Ilha do Medo (2010)

“Which would be worse, to live as a monster, or to die as a good man?”

Baseado no livro Paciente 67, de Dennis Lehane e dirigido pelo digno Martin Scorsese a Ilha do Medo tem pitadinhas atrativas para um filme bom de suspense: O clima psicótico por conta do local da trama – uma ilha que abriga uma grande Clínica para doentes mentais, a maioria que já cometeu crimes hediondos – e claro, uma névoa de filme noir, do qual puxa referências fortes de diversos filmes de baixo custo feitos antigamente.

Seu roteiro também soa interessante: A história se passa em 1954. Teddy Daniels (Leonardo DiCaprio) e um outro agente, Chuck Aule (Mark Ruffalo) chega em Shutter Island, uma ilha cuja balsa passa somente uma vez por dia e que abriga um Sanatório, para investigar o sumiço de uma paciente, além de Teddy manter segundas intenções na investigação por questões particulares que ainda assombravam suas memórias, num trauma e conflito psicológico constante.
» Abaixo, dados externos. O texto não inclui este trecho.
/-- Send an atomic of a spoke: its L1's copy of the bytes is dropped (R184). -/
def sendAtomic (r : MemReq) (s : State) : XRes := let p := (s.dropL1 r.l1 r.span).sendMem r; .sent p.1 p.2

/-- AMO (R307). -/
def execSpokeAmo (r : RvAmo) (s : State) : Host.Outcome State Fault Refusal :=
  let n := if r.dbl then 8 else 4
  spokeWord 4 (fun g st s =>
    let w := s.wg g
    let a := s.xval g st r.rs1
    let v := (s.xval g st r.rs2).toNat % 2 ^ (8 * n)
    let now := s.nowCore w.core
    spokeAccess g a n true s (fun sp off =>
      match sp with
      | .const => .trap 0x124 a.toNat s
      | .scratch =>
        spokeOrder r.aq r.rl g st s (
          let old := natOfBytes (w.scratchRead off n)
          let t := (s.scratchWrite g off (bytesOfNat n (atomNew (amoFn r.op) n old v 0))).joinL (.spoke g st) now
          .ok t r.rd.toNat (BitVec.ofNat 64 (signExtend64 n old)) none)
      | .global =>
        spokeXlat g off .store true s (fun t l =>
          spokeOrder r.aq r.rl g st t (
            sendAtomic (t.spokeReq g st (.xamo (amoFn r.op) n r.rd.toNat) off l v) (t.joinL (.spoke g st) now))))) (s := s)

/-- LR (R307). -/
def execSpokeLr (r : RvLr) (s : State) : Host.Outcome State Fault Refusal :=
  let n := if r.dbl then 8 else 4
  spokeWord 4 (fun g st s =>
    let w := s.wg g
    let a := s.xval g st r.rs1
    spokeAccess g a n true s (fun sp off =>
      match sp with
      | .const => .trap 0x124 a.toNat s
      | .scratch =>
        spokeOrder r.aq r.rl g st s (
          let t := s.modSpoke g st (fun c => { c with resv := some { scratch := true, addr := off, n := n, time := s.nowCore w.core } })
          .ok t r.rd.toNat (BitVec.ofNat 64 (signExtend64 n (natOfBytes (w.scratchRead off n)))) none)
      | .global =>
        spokeXlat g off .load true s (fun t l =>
          spokeOrder r.aq r.rl g st t (sendAtomic (t.spokeReq g st (.xlr n r.rd.toNat) off l 0) t)))) (s := s)

/-- SC (R307). -/
def execSpokeSc (r : RvSc) (s : State) : Host.Outcome State Fault Refusal :=
  let n := if r.dbl then 8 else 4
  spokeWord 4 (fun g st s =>
    let w := s.wg g
    let a := s.xval g st r.rs1
    let v := (s.xval g st r.rs2).toNat % 2 ^ (8 * n)
    let now := s.nowCore w.core
    spokeAccess g a n true s (fun sp off =>
      match sp with
      | .const => .trap 0x124 a.toNat s
      | .scratch =>
        spokeOrder r.aq r.rl g st s (
          let held := match (s.spoke g st).resv with
            | some q => q.scratch && Nat.ble q.addr off && Nat.ble (off + n) (q.addr + q.n) && Nat.blt now (q.time + 64000)
            | none => false
          let t := s.modSpoke g st (fun c => { c with resv := none })
          if held then .ok ((t.scratchWrite g off (bytesOfNat n v)).joinL (.spoke g st) now) r.rd.toNat 0 none
          else .ok t r.rd.toNat 1 none)
      | .global =>
        spokeXlat g off .store true s (fun t l =>
          spokeOrder r.aq r.rl g st t (
            sendAtomic (t.spokeReq g st (.xsc n r.rd.toNat) off l v) (t.joinL (.spoke g st) now))))) (s := s)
Perdeu sua esposa num incêndio, e tinha visões ou pesadelos não só com ela, mas com uma menininha que afirmava que ele podia ter salvo sua vida. Duvidando de tudo e de todos, especialmente do médico psiquiatra que cuida do local, Dr.Cawley (Ben Kingsley), Teddy passa a desconfiar que as pessoas da Ilha trouxeram ele de propósito para lá, no intuito de fazer experimentos piscológicos nele. Desconfia até mesmo de seu parceiro Chuck, que conhecera no dia em que chegou a Ilha.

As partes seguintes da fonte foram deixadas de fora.